Operation Manual
40 Setting Up Sites and Pages
3. (For the site) Use the two suboptions to allow or prevent search
engines indexing the entire site (check/uncheck Index pages on this
site option) or to allow or prevent indexing of all pages linked from an
indexed page (check/uncheck Follow links from pages option).
- or -
(For the page) Ensure Override site search engine settings is
checked, then check Create robots meta tag and check/uncheck the
equivalent suboptions for the specific page.
Excluding pages from indexing (Robots file)
The objective of this method is the same as that for using a robots meta tag, but
instead a robots.txt file is created and no robots meta tag is included in web
pages. The robots.txt file is stored in the web site's root folder and can be viewed
in any text editor to verify the excluded pages and folders.
To enable a robots.txt file:
1. Choose Site Properties... from the File menu.

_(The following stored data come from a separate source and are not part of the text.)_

/-- The machine right after power-on reset. -/
def State.reset : State :=
  { work := Work.reset, ctxs := [], hbm := { cells := [], marks := [] }, baseTag := 0, side := [],
    host := { cells := [], marks := [] }, peer := { cells := [], marks := [] }, undo := [], deferred := [], leases := [],
    domain := Domain.reset, snapCommitted := none, snapPending := none, inlets := List.replicate 64 Inlet.reset,
    records := Records.reset, regs := Regs.reset, msix := [], clock := 0, cycles := 0, nextUid := 1, occasion := 0, moveCount := 0,
    cur := none, ported := [], agenda := [] }

end Sys2Proof.Machine
end

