/-- Instructions that exist only in a gang (R158, R338): the low bit and value of the failing field. For SEAL, which has no field that
fails, the model names OP (DESIGN CHOICE, log entry 16). -/
def gangFault (s : State) (g : Group) (i : Instr) : Option (Nat × Nat) :=
  let l := s.launch? g.launch
  let gang : Bool := (l.map (·.gang)).getD false
  let cls : Nat := (l.map (·.gclass)).getD 2
  let rdv := fun (lvl : BitVec 2) =>
    if lvl.toNat = 2 ∧ (gang = false ∨ cls = 2) then some (7, 2) else if lvl.toNat = 3 ∧ gang = false then some (7, 3) else none
  match i with
  | .rdvMark _ _ lvl | .rdvHold _ _ lvl | .rdvMeet _ _ lvl | .rdvPeek _ _ lvl => rdv lvl
  | .seal _ => if gang then none else some (25, 0x6C)
  | _ => none

/-- The quad operand of FFMA has the width of its type (R43). -/
def quadCount : Instr → Nat
  | .ffma ft _ _ _ => ft.regs
  | _ => 1

/-- TFMT of a register. -/
def Group.tfmtOf (g : Group) (reg : Nat) : Nat := (sget 0 g.tfmt reg).toNat

/-- The tag of an accumulator. -/
def Group.atagOf (g : Group) (reg : Nat) : Nat := (sget 0 g.atag reg).toNat

/-- The families of tile formats: 0 FP64, 1 FP32, 2 the narrow floating-point formats, 3 the integers and BIN1. -/
def tileFamily (fmt : Nat) : Nat := if fmt = 1 then 0 else if fmt = 2 then 1 else if fmt ≤ 9 then 2 else 3

/-- A registers that an operation of a family takes. -/
def familyRegs (fam : Nat) (dw : Bool) : Nat := (if fam = 0 then 2 else 1) * (if dw then 2 else 1)

/-- The registers that an instruction names by the format or the tag that its operands hold: a tile of FP32 or FP64, and an accumulator of
FP64 (R262, R263). TLD checks its own as R270 orders it. -/
def formatSlots (g : Group) : Instr → List Slot
  | .tstr ta _ => [rslot .t 18 ta.toNat (tileRegs (g.tfmtOf ta.toNat)) 1]
  | .ttrn ta tb => [rslot .t 18 ta.toNat (tileRegs (g.tfmtOf ta.toNat)) 1, rslot .t 14 tb.toNat (tileRegs (g.tfmtOf ta.toNat)) 1]
  | .mma acc ta tb _ => mmaSlots g acc ta tb false
  | .mmaDw acc ta tb _ => mmaSlots g acc ta tb true
  | .ast acc _ => if g.atagOf acc.toNat = 2 then [rslot .a 22 acc.toNat 2 1] else []
  | _ => []
where
  /-- The accumulator and the tiles of a matrix operation. -/
  mmaSlots (g : Group) (acc : AReg) (ta tb : TReg) (dw : Bool) : List Slot :=
    let fa := g.tfmtOf ta.toNat
    let fb := g.tfmtOf tb.toNat
    (if tileFamily fa = 0 ∧ tileFamily fb = 0 then [rslot .a 22 acc.toNat (familyRegs 0 dw) 1] else [])
    ++ [rslot .t 18 ta.toNat (tileRegs fa) 1, rslot .t 14 tb.toNat (tileRegs fb) 1]

/-- The first decode fault of an instruction that a word w encodes, in the order of R48; `res` names a reserved field of
the word that is not 0. The registers that a format names stand with the other registers of the word. Where reserved bits of several words are not 0, the extension words come in fetch order and the consumer last,
which R48 does not say (DESIGN CHOICE, log entry 16). -/
def decodeFault (s : State) (g : Group) (i : Instr) (w : Word) (res : Option (Nat × Nat)) : Option CauseDetail :=
  let e := extOf g.ext
  let acc := accepts i
  extPayloadFault g.ext
  <|> (gangFault s g i).map (fun (lo, v) => (0x0101, decodeDetail w lo v))
  <|> budgetFault w g e (slots i ++ formatSlots g i)
  <|> (if acc.quad then quadFault g.ext g e (quadCount i) false else none)
  <|> extReservedFault g.ext
  <|> res.map (fun (lo, v) => (0x0102, decodeDetail w lo v))
  <|> extSequenceFault acc [] g.ext
  <|> (if levelOf s g then none else (privCheck i).map fun (lo, v) => (0x0104, decodeDetail w lo v))
  <|> alignFault w e (slots i)
  <|> (if acc.quad then quadFault g.ext g e (quadCount i) true else none)

/-- The decode fault of a word that is no legal instruction (R47, R48); an OP of 0x7C to 0x7F is refused as it is
fetched (R40). -/
def illegalFault (s : State) (g : Group) (w : Word) : CauseDetail :=
  if 0x7C ≤ fldNat w 25 7 then (0x0101, decodeDetail w 25 (fldNat w 25 7))
  else match decode w with
  | .error (.reserved i lo v) => (decodeFault s g i w (some (lo, v))).getD (0x0102, decodeDetail w lo v)
  | .error (.enc lo v) => (extPayloadFault g.ext).getD (0x0101, decodeDetail w lo v)
  | .ok _ => (0x0101, decodeDetail w 25 (fldNat w 25 7))

/-! ## Operands still being produced (R131) -/

/-- Whether a load in flight has yet to write one of a range of V registers in one of the lanes. -/
def vPending (g : Group) (lanes : List Nat) (n count : Nat) : Bool :=
  g.loads.any fun l => !l.done && l.vals.any fun (d, _) =>
    match d with
    | .v lane r => lanes.contains lane && decide (n ≤ r) && decide (r < n + count)
    | _ => false

/-- Whether a load in flight has yet to write one of a range of S registers. -/
def sPending (g : Group) (n count : Nat) : Bool :=
  g.loads.any fun l => !l.done && l.vals.any fun (d, _) =>
    match d with
    | .s r => decide (n ≤ r) && decide (r < n + count)
    | _ => false

/-- Whether a tile load in flight has yet to write a T register of a range. -/
def tPending (g : Group) (n count : Nat) : Bool :=
  g.loads.any fun l => !l.done && (match l.tile with
    | some t => decide (t.reg < n + count) && decide (n < t.reg + t.count)
    | none => false)

/-- Whether an accumulator load in flight has yet to write an A register of a range. -/
def aPending (g : Group) (n count : Nat) : Bool :=
  g.loads.any fun l => !l.done && (match l.acc with
    | some (r, tag) => decide (r < n + count) && decide (n < r + (if tag = 2 then 2 else 1))
    | none => false)

/-- Whether a slot names a register that an operation in flight has yet to write. -/
def slotPending (g : Group) (lanes : List Nat) (e : Ext) (sl : Slot) : Bool :=
  match sl.cls with
  | .v => vPending g lanes (slotNum e sl) sl.count
  | .s => sPending g (slotNum e sl) sl.count
  | .t => tPending g sl.base sl.count
  | .a => aPending g sl.base sl.count
  | .p => false

/-- The registers whose earlier writers an instruction waits for: those of its slots, and the link of CALL (R70); ASNAP does not wait
for the writers of its source (R278). -/
def awaited (i : Instr) : List Slot :=
  match i with
  | .call _ _ => [dslot .v 18 2 2 2 2]
  | .asnap _ adst mb => [rslot .a 18 adst.toNat 1 1, dslot .s 6 mb.toNat 1 1 1]
  | _ => slots i

/-- Whether any operand of an instruction is still being produced. -/
def operandsPending (g : Group) (lanes : List Nat) (i : Instr) : Bool :=
  let e := extOf g.ext
  ((awaited i).any fun sl => slotPresent e sl && slotPending g lanes e sl)
  || (match (if (accepts i).quad then e.q? else none) with
      | some q => vPending g lanes q (quadCount i)
      | none => false)

/-! ## How an issue ends -/

/-- Sets the threads of a set back to the first word of the extended instruction (R23). -/
def toFirstWord (g : Group) (lanes : List Nat) : Group :=
  g.modifyThreads lanes fun t => { t with pc := t.pc - BitVec.ofNat 64 (4 * g.ext.length) }

/-- Moves the threads of a set past the word. -/
def advance (g : Group) (lanes : List Nat) : Group :=
  g.modifyThreads lanes fun t => { t with pc := t.pc + 4 }

/-- The extension state is consumed (R23). -/
def clearExt (g : Group) : Group := { g with ext := [], issuing := [] }

/-- A group at the boundary before the extended instruction in which it stands, of which nothing has taken effect (R23; log entry 111). -/
def rewound (g : Group) : Group := if g.ext.isEmpty then g else clearExt (toFirstWord g g.issuing)

/-- The choice values after an issue of a set (R132). -/
def afterIssue (ch : Choice) (lanes : List Nat) (yields : Bool) : Choice :=
  let ch := { ch with last := lanes }
  match ch.h with
  | some h =>
    if lanes.contains h then
      if ch.held + 1 = 256 ∨ yields then { ch with held := ch.held + 1, p := some h, h := none, c := 0 }
      else { ch with held := ch.held + 1 }
    else { ch with c := if yields then 256 else ch.c + 1 }
  | none => { ch with c := if yields then 256 else ch.c + 1 }

/-- The group after one of its words has issued: its wait count starts again and its promotion ends (R134, R136). -/
def wordIssued (g : Group) : Group := { g with waited := 0, elig := 0, promoted := none, released := (0, 0) }

/-- The group after one of its extended instructions has issued. -/
def issued (g : Group) (lanes : List Nat) (yields : Bool) : Group :=
  { wordIssued (clearExt g) with choice := afterIssue g.choice lanes yields }

/-- The group after an issue whose threads wait at the first word of their extended instruction, but for those that have gone on;
the issue counts once for the extended instruction (R23, R132). -/
def waits (g : Group) (lanes gone : List Nat) (first yields : Bool) : Group :=
  let rest := lanes.filter fun l => !gone.contains l
  let g1 := toFirstWord (advance g gone) rest
  if first then issued g1 lanes yields else wordIssued (clearExt g1)

/-- The group after an issue that faults in some threads, which stand at the first word again (R25, R73). -/
def faulted (g : Group) (lanes bad : List Nat) (yields : Bool) : Group := issued (toFirstWord g bad) lanes yields

/-- Whether STEPCTL steps the group (R319). -/
def stepping (g : Group) : Bool := bitOf g.stepctl.toNat 0

/-- A single step ends with its completing trap (R142); STEPCTL is taken as it stood at the issue. -/
def stepTrap (s : State) (x : Issue) : State :=
  if stepping x.g then takePark s x.uid { cause := 0x0D02, lanes := x.lanes, completing := true, skip := 0 } else s

/-- The state after an issue with its effect; only a stalled issue leaves `cur` as it was. -/
def finish (s : State) (x : Issue) (yields : Bool) (eff : Effect) : State :=
  let skip := x.g.ext.length + 1
  match eff with
  | .stall => s
  | .wait t gone first => stepTrap { t.modifyGroup x.uid (fun g => waits g x.lanes gone first yields) with cur := none } x
  | .done t => stepTrap { t.modifyGroup x.uid (fun g => issued (advance g x.lanes) x.lanes yields) with cur := none } x
  | .moved t => stepTrap { t.modifyGroup x.uid (fun g => issued g x.lanes yields) with cur := none } x
  | .part t moved a =>
    let good := x.lanes.filter fun l => !a.lanes.contains l
    let t1 := t.modifyGroup x.uid fun g => faulted (if moved then g else advance g good) x.lanes a.lanes yields
    takePark { t1 with cur := none } x.uid { a with skip := skip }
  | .fault a =>
    takePark { s.modifyGroup x.uid (fun g => faulted g x.lanes x.lanes yields) with cur := none } x.uid { a with skip := skip }
  | .trap t a =>
    takePark { t.modifyGroup x.uid (fun g => issued (advance g x.lanes) x.lanes yields) with cur := none } x.uid
      { a with completing := true, skip := 0 }

/-- The issue that `cur` names: the group, and its issuing set in rising lane order. -/
def currentIssue (s : State) : Option Issue :=
  match s.cur with
  | none => none
  | some (uid, lanes) =>
    match s.group? uid with
    | none => none
    | some g =>
      let e := extOf g.ext
      some { uid := uid, lanes := lanes, g := g, ext := e, members := lanes.filter fun l => e.guardHolds (g.thread l) }

/-- The instructions that execute once per issue (R310). -/
def setLevelOp (op : Nat) : Bool :=
  op == 0x1C || op == 0x1E || (decide (0x38 ≤ op) && decide (op ≤ 0x46)) || op == 0x4E || op == 0x58 || op == 0x59
  || (decide (0x5B ≤ op) && decide (op ≤ 0x6F))

/-- Whether an instruction yields (R132). -/
def yieldsOf (i : Instr) (e : Ext) : Bool := e.yields || (match i with | .yield => true | _ => false)

/-- The register that holds the target of an indirect transfer (R71). -/
def targetReg : Instr → Option VReg
  | .jmpi a | .calli _ a | .ret a => some a
  | _ => none

/-- The members of an indirect transfer whose target is misaligned, where A names a pair within the budget (R12, R22, R71). A guard whose GP is
12 to 14, which R48 refuses only afterwards, reads as 0 here: no thread is a member, or with NEG every one (DESIGN CHOICE, log entry 128). -/
def misaligned (x : Issue) (i : Instr) : List Nat :=
  match targetReg i with
  | none => []
  | some a =>
    let n := x.ext.vnum 11 a
    if n % 2 = 0 ∧ n + 2 ≤ x.g.vbud then x.members.filter fun l => (x.g.vpair l n).toNat % 4 != 0 else []

/-- Whether the target of an indirect transfer, where A names a pair within the budget, is still being produced: its alignment, which
stands before every decode fault, is not known yet (R48, R131). -/
def targetPending (x : Issue) (i : Instr) : Bool :=
  match targetReg i with
  | none => false
  | some a =>
    let n := x.ext.vnum 11 a
    n % 2 == 0 && decide (n + 2 ≤ x.g.vbud) && vPending x.g x.members n 2

/-- Whether a format or a tag by which an instruction names registers is still being produced: which registers must lie below their budget
is not known yet (R48, R131). -/
def formatPending (g : Group) : Instr → Bool
  | .tstr ta _ | .ttrn ta _ => tPending g ta.toNat 1
  | .mma _ ta tb _ | .mmaDw _ ta tb _ => tPending g ta.toNat 1 || tPending g tb.toNat 1
  | .ast acc _ => aPending g acc.toNat 1
  | _ => false

/-- How an instruction that meets a decode fault stops: a misaligned target of a control transfer stands before it (R48); its
record is that of R73. -/
def decodeStop (x : Issue) (i : Instr) (w : Word) (c : CauseDetail) : ParkArgs :=
  match misaligned x i with
  | [] => { cause := c.1, lanes := x.lanes, detail := c.2, setLevel := setLevelOp (fldNat w 25 7) }
  | l :: r =>
    { cause := 0x0107, lanes := l :: r, va := (targetReg i).map fun a => x.g.vpair l (x.ext.vnum 11 a), detail := (r.length + 1) * 256 }

/-- Issues one encoded instruction: its decode faults, its readiness, and then its own effect. -/
def issue (i : Instr) (body : State → Issue → Effect) (s : State) : Host.Outcome State Fault Refusal :=
  match currentIssue s with
  | none => .fault .noIssuingGroup
  | some x =>
    let w := (encode i).getD 0
    match decodeFault s x.g i w none with
    | some c => if targetPending x i || formatPending x.g i then .next s else .next (finish s x (yieldsOf i x.ext) (.fault (decodeStop x i w c)))
    | none =>
      if operandsPending x.g x.lanes i then .next s
      else .next (finish s x (yieldsOf i x.ext) (body s x))

/-! ## Results of per-thread instructions -/

/-- What one thread writes: V registers, predicates, FPSTAT flags to set, and its RAND counter. -/
structure LaneOut where
  v      : List (Nat × Word) := []
  p      : List (Nat × Bool) := []
  flags  : Word := 0
  randn  : Option DWord := none
  deriving DecidableEq, Repr

/-- Writes one thread's results. -/
def applyLane (g : Group) (lane : Nat) (o : LaneOut) : Group :=
  let g1 := o.v.foldl (fun g (r, x) => g.vput lane r x) g
  let g2 := o.p.foldl (fun g (p, x) => g.pput lane p x) g1
  g2.modifyThread lane fun t => { t with fpstat := t.fpstat ||| o.flags, randn := o.randn.getD t.randn }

2. From the Search Engine menu option, check Create search engine
robots file.
3. (For the site) To allow or prevent search engines indexing the entire
site (check/uncheck Index pages on this site option).
- or -
(For a page) From page properties, to prevent search engines indexing
the page, ensure Override site search engine settings is checked,
then uncheck the Index this page option.
Including pages in indexing
So far we've looked primarily at methods of excluding web pages from
indexing. Without these controls, web pages will be indexed by discovering
page hyperlinks and crawling through them, harvesting keywords, descriptions,
and page text to be indexed. However, this process may not be efficient as there
may be a limited number of inter-page hyperlinks present throughout your site.
As a result, a search engine sitemap file (sitemap.xml) can be created to act as a
local lookup for crawlers to begin investigating your site. The file simply lists
pages in your site that you've decided can be indexed. The file also indicates to
search engines when pages have been modified, informs when the search engine
should check the page and how "important" pages are in relation to each other.